WHAT YOU WILL DO
Please return only the lines from the one holding "this property. -/" through the one holding "def ctlBank : Bank", exactly as they appear in the records below, both ends included.

[Collected data entries]
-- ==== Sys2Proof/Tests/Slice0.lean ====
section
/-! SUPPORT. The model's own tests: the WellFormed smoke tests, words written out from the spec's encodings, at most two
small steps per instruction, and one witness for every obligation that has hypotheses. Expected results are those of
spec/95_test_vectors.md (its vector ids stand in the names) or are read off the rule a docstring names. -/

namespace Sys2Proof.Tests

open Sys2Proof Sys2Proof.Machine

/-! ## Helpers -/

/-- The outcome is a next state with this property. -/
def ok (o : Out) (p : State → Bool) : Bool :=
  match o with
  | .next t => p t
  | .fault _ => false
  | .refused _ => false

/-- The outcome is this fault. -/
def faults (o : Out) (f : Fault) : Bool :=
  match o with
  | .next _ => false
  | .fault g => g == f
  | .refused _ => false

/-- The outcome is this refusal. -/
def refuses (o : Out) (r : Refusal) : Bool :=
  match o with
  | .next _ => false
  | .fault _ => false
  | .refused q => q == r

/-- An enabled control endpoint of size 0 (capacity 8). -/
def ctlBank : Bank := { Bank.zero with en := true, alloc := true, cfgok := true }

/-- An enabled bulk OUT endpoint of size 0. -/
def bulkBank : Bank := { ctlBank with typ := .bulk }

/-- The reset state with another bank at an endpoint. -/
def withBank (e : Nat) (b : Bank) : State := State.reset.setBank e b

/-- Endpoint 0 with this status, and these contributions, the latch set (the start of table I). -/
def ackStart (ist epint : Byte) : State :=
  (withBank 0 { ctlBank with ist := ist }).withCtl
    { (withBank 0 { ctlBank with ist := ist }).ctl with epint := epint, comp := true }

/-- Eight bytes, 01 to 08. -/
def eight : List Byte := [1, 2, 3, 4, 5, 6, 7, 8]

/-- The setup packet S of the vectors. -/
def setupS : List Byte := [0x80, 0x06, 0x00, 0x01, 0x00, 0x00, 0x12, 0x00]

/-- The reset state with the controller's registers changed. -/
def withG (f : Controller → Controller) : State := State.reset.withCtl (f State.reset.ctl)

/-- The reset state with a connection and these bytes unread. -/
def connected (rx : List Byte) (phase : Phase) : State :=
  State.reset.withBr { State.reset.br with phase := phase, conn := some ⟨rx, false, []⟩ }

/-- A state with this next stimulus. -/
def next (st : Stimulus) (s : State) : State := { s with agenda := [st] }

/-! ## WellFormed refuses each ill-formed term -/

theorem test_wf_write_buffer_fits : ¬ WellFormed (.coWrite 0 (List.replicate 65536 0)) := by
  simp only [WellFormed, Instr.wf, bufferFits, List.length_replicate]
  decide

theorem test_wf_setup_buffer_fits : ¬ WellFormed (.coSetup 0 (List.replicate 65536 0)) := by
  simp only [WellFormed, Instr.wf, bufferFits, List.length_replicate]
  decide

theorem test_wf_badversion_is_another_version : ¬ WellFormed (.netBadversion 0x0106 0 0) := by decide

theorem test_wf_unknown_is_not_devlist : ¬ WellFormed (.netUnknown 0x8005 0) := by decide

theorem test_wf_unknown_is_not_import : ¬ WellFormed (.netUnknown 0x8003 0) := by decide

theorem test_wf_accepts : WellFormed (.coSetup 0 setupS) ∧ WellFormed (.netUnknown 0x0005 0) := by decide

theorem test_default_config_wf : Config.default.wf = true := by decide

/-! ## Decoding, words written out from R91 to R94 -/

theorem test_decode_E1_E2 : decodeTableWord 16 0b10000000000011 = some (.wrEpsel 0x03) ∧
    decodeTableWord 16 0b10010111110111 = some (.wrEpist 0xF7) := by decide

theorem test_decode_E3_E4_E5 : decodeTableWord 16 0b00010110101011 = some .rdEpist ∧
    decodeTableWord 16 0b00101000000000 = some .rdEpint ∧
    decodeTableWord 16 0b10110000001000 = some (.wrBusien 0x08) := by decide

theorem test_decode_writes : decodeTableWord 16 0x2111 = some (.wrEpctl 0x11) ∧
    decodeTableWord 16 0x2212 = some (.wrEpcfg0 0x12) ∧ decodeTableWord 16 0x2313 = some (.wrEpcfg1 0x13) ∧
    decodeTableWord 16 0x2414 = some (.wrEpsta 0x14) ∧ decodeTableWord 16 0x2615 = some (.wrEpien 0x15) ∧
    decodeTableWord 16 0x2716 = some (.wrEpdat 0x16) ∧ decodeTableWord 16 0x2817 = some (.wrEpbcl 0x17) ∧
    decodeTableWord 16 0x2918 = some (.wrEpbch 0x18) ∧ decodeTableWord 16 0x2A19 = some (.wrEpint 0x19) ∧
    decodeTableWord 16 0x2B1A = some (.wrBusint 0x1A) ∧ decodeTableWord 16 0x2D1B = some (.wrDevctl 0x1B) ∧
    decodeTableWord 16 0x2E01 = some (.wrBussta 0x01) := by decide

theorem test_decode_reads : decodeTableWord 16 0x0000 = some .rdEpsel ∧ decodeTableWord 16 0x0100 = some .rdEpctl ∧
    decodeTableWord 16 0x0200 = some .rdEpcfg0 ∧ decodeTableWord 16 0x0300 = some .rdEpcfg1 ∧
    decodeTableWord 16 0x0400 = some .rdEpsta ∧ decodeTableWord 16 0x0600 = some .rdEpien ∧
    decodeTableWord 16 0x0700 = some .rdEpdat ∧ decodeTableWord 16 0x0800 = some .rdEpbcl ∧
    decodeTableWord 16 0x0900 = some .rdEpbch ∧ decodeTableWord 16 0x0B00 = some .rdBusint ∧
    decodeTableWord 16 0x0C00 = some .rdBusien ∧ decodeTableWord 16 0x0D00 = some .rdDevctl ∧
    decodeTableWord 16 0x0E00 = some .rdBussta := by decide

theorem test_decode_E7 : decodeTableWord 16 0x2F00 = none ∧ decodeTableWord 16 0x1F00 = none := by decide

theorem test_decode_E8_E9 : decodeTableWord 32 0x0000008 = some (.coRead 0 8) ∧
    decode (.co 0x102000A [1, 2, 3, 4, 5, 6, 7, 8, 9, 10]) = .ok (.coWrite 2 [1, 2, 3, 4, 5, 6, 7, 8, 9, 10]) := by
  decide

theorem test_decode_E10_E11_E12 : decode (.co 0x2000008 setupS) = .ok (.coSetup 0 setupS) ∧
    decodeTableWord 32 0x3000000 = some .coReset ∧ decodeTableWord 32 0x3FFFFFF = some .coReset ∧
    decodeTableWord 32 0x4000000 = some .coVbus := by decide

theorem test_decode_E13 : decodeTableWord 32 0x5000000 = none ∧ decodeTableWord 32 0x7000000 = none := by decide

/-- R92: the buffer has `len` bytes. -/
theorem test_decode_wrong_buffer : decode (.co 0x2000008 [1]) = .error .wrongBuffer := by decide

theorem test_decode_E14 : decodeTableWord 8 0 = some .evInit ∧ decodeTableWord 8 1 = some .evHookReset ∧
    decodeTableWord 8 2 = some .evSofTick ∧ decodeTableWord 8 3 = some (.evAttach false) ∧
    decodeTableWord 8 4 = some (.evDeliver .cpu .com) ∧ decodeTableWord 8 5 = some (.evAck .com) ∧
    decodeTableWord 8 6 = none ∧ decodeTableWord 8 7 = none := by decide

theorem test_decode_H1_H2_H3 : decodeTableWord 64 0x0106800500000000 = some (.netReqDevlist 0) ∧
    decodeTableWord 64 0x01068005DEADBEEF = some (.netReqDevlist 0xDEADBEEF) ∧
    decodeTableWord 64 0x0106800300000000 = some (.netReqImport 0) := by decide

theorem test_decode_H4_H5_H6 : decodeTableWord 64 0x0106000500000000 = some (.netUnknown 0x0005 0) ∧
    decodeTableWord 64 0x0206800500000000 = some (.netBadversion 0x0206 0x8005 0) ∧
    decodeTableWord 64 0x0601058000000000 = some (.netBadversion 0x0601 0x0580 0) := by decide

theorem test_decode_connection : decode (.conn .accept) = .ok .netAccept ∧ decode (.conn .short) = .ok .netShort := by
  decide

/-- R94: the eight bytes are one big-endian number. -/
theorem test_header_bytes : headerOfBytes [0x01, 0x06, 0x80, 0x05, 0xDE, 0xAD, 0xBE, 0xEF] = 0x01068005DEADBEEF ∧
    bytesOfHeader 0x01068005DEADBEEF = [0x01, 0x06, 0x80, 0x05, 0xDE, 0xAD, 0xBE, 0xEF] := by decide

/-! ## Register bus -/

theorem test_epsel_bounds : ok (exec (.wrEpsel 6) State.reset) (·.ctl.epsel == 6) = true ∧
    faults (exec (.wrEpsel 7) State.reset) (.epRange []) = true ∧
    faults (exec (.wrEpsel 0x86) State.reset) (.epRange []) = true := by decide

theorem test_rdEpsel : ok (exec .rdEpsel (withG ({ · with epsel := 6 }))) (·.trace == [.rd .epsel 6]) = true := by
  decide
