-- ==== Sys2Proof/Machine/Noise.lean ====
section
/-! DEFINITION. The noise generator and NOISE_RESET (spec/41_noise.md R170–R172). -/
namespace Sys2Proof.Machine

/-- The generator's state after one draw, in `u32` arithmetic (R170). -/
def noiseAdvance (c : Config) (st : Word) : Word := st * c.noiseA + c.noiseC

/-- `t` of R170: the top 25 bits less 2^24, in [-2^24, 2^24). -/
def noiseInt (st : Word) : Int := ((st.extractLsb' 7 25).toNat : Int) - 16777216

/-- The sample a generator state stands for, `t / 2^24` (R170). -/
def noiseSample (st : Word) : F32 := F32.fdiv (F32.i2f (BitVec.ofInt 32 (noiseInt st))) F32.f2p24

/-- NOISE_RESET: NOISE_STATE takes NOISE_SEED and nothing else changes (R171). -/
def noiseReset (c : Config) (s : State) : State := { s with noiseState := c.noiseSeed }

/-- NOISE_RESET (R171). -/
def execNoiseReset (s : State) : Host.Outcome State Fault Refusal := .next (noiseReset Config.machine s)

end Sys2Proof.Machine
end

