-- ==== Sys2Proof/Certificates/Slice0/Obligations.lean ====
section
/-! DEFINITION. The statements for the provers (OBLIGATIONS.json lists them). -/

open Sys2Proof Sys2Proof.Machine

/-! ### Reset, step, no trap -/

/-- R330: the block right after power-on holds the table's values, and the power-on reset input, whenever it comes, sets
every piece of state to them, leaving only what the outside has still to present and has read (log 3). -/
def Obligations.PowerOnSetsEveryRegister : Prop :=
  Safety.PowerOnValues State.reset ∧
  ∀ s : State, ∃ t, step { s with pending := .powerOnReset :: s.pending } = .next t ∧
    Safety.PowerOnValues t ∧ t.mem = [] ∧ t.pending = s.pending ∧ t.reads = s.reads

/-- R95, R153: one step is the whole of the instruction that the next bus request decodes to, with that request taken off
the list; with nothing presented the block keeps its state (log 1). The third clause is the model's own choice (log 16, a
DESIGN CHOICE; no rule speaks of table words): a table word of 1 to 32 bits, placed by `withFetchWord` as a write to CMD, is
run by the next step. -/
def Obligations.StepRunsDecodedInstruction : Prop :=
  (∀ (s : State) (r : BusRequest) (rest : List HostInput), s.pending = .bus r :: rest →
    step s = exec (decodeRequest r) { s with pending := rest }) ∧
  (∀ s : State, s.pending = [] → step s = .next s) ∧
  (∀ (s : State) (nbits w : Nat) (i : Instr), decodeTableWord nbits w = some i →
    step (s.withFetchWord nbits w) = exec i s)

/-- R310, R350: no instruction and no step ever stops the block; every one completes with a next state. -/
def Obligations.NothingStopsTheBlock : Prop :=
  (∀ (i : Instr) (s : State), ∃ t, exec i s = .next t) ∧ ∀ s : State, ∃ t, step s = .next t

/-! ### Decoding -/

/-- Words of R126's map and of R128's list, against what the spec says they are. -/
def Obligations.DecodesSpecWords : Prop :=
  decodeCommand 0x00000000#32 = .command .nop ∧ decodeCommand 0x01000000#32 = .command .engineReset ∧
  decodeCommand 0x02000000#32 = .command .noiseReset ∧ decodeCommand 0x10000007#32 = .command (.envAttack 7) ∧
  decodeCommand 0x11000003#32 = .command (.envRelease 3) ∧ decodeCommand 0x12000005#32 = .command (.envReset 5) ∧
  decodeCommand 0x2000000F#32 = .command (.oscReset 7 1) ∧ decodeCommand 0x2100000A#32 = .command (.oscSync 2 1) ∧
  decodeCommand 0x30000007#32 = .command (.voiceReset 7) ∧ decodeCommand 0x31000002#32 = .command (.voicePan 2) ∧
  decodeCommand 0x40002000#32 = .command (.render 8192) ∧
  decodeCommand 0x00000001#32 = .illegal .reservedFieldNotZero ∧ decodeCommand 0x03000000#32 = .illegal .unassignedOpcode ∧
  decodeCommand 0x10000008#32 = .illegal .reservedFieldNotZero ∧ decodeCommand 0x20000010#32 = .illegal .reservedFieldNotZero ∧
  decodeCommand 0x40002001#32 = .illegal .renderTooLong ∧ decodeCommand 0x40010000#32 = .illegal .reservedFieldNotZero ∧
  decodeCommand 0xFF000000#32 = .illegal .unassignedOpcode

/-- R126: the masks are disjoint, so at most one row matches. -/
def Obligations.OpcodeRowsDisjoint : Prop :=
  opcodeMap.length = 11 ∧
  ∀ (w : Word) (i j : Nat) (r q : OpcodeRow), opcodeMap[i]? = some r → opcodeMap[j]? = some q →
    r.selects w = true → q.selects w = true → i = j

ANSWER BOX
/-- The outcome is a next state with this property. -/
def ok (o : Out) (p : State → Bool) : Bool :=
  match o with
  | .next t => p t
  | .fault _ => false
  | .refused _ => false

/-- The outcome is this fault. -/
def faults (o : Out) (f : Fault) : Bool :=
  match o with
  | .next _ => false
  | .fault g => g == f
  | .refused _ => false

/-- The outcome is this refusal. -/
def refuses (o : Out) (r : Refusal) : Bool :=
  match o with
  | .next _ => false
  | .fault _ => false
  | .refused q => q == r

/-- An enabled control endpoint of size 0 (capacity 8). -/
def ctlBank : Bank := { Bank.zero with en := true, alloc := true, cfgok := true }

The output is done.